__TASK__
Search the material for lines containing the word "spec", and copy each one.

__EXERCISE MATERIALS__
________________________

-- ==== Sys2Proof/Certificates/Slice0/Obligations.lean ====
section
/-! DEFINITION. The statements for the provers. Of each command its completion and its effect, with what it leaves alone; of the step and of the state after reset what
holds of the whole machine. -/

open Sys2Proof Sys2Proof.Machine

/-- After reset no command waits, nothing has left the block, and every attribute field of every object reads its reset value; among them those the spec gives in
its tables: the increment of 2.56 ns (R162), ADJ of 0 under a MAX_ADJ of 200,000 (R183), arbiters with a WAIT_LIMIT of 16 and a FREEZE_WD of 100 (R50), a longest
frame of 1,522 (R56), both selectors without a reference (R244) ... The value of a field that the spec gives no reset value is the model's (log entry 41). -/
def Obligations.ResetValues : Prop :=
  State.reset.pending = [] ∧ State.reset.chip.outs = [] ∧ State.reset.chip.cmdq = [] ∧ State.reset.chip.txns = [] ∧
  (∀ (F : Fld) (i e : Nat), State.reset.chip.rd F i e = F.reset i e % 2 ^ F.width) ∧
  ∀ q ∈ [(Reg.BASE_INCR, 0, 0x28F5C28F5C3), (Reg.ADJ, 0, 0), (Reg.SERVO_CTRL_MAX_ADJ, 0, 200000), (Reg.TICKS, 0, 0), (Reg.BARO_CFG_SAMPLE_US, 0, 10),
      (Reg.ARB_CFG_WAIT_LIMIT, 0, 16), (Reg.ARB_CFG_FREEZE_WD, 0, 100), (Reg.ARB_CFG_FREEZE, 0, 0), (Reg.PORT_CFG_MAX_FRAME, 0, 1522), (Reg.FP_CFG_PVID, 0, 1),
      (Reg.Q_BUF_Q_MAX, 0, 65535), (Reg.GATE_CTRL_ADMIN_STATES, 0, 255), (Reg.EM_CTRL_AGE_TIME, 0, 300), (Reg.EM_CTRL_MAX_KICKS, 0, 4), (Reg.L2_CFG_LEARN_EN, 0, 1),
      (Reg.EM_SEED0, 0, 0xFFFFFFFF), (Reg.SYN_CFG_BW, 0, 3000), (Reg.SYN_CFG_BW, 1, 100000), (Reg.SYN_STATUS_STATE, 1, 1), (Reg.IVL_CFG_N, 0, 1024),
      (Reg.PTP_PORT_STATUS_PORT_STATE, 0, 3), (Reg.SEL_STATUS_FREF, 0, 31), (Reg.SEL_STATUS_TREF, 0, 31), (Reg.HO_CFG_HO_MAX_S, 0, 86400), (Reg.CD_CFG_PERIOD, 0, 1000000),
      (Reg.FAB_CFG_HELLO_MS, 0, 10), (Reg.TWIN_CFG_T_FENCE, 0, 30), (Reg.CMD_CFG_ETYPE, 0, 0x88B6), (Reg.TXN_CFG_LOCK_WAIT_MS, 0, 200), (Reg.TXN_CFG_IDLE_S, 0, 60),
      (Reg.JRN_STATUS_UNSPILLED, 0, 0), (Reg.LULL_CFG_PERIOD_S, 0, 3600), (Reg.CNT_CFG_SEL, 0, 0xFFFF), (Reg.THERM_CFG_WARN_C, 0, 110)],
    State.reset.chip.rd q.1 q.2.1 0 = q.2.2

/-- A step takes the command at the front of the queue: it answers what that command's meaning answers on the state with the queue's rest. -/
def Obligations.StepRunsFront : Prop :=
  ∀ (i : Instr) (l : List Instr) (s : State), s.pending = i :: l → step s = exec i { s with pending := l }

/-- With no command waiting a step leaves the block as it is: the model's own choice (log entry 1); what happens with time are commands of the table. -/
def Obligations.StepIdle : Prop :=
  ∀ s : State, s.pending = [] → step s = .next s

________________________

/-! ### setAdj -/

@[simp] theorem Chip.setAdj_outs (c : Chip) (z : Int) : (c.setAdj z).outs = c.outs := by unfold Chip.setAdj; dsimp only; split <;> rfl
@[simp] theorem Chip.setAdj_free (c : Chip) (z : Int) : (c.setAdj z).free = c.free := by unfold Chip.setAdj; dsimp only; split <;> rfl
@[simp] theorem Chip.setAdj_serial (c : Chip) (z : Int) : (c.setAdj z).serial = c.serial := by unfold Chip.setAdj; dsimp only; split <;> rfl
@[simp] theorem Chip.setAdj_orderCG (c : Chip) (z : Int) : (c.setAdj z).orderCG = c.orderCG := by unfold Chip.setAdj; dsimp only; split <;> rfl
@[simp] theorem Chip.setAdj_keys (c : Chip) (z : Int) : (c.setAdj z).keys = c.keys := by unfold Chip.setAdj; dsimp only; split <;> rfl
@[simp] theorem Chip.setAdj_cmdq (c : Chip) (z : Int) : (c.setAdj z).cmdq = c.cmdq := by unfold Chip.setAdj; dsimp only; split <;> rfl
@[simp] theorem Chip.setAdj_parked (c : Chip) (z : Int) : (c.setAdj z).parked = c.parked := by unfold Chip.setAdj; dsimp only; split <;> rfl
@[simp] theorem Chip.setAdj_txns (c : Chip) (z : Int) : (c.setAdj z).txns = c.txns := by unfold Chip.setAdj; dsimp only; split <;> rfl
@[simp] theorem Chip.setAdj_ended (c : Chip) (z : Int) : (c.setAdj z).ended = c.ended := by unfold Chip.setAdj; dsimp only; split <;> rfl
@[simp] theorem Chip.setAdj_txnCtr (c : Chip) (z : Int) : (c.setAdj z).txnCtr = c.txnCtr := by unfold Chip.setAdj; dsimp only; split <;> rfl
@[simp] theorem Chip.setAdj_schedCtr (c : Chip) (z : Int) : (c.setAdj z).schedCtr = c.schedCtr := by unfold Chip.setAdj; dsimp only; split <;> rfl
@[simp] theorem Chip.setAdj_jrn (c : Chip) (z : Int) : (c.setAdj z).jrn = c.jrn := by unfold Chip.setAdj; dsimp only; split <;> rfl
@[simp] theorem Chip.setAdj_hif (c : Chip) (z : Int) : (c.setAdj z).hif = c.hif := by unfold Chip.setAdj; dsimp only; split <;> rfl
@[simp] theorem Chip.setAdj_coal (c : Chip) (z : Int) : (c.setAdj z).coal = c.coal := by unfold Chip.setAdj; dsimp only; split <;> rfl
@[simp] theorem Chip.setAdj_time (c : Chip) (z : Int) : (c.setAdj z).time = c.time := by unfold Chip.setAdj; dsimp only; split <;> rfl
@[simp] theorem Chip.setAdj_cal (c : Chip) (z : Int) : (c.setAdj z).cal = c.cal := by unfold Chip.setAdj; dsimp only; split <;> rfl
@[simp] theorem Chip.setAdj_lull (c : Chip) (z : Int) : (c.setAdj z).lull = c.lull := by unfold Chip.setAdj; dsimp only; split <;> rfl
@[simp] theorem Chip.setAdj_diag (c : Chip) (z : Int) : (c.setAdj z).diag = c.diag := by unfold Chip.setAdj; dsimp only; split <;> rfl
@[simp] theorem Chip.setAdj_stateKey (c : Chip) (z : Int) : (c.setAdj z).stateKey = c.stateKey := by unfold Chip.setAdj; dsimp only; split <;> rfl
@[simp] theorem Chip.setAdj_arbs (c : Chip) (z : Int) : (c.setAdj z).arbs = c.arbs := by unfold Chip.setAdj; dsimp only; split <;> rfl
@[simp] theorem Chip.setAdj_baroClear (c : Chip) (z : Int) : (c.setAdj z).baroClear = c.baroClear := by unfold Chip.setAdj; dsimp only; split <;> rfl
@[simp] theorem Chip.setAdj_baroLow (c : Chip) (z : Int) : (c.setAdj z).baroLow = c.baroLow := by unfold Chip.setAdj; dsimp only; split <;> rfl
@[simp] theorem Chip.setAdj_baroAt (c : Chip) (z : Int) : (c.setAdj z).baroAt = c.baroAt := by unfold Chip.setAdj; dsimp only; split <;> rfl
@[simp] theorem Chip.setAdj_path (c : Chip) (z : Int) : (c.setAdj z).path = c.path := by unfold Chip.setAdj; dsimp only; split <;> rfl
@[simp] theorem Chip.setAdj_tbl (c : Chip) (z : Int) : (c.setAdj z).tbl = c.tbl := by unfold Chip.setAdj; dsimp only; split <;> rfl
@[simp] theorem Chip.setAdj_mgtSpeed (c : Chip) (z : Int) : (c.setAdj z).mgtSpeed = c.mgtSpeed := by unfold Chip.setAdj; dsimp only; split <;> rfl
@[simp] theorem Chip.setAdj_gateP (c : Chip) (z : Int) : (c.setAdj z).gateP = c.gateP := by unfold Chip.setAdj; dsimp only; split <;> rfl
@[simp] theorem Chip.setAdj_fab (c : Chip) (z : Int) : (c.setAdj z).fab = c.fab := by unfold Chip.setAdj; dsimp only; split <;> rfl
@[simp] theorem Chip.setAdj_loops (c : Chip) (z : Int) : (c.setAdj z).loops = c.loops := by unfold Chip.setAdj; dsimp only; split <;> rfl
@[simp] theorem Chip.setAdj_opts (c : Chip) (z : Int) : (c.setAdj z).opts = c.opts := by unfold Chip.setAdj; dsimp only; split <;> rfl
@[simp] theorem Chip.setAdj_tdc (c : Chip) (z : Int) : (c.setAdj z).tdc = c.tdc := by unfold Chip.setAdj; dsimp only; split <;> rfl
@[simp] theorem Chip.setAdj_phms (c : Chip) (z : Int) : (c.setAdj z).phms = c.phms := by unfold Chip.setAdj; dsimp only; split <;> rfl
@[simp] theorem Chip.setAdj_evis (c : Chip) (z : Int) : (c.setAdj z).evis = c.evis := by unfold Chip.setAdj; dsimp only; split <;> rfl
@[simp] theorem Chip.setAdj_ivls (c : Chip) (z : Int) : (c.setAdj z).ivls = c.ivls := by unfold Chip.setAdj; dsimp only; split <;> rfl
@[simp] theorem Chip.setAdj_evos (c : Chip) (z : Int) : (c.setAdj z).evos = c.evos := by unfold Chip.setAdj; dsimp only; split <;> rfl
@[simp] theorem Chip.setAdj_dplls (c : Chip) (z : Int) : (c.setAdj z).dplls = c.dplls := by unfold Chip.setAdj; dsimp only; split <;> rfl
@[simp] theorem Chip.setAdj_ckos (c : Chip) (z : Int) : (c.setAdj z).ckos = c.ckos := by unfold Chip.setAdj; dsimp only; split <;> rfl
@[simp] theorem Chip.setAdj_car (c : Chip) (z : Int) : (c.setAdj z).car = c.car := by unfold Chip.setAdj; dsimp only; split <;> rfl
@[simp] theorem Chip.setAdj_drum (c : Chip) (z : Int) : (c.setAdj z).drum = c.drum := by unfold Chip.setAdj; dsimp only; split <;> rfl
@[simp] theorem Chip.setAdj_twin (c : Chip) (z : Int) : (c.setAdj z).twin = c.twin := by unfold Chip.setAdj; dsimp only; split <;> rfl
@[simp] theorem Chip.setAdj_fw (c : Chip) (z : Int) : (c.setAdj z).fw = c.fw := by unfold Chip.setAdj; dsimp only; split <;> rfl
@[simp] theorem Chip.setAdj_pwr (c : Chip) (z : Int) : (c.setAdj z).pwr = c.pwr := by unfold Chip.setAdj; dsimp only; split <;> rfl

________________________

__YOUR SOLUTION__
/-- After reset no command waits, nothing has left the block, and every attribute field of every object reads its reset value; among them those the spec gives in
frame of 1,522 (R56), both selectors without a reference (R244) ... The value of a field that the spec gives no reset value is the model's (log entry 41). -/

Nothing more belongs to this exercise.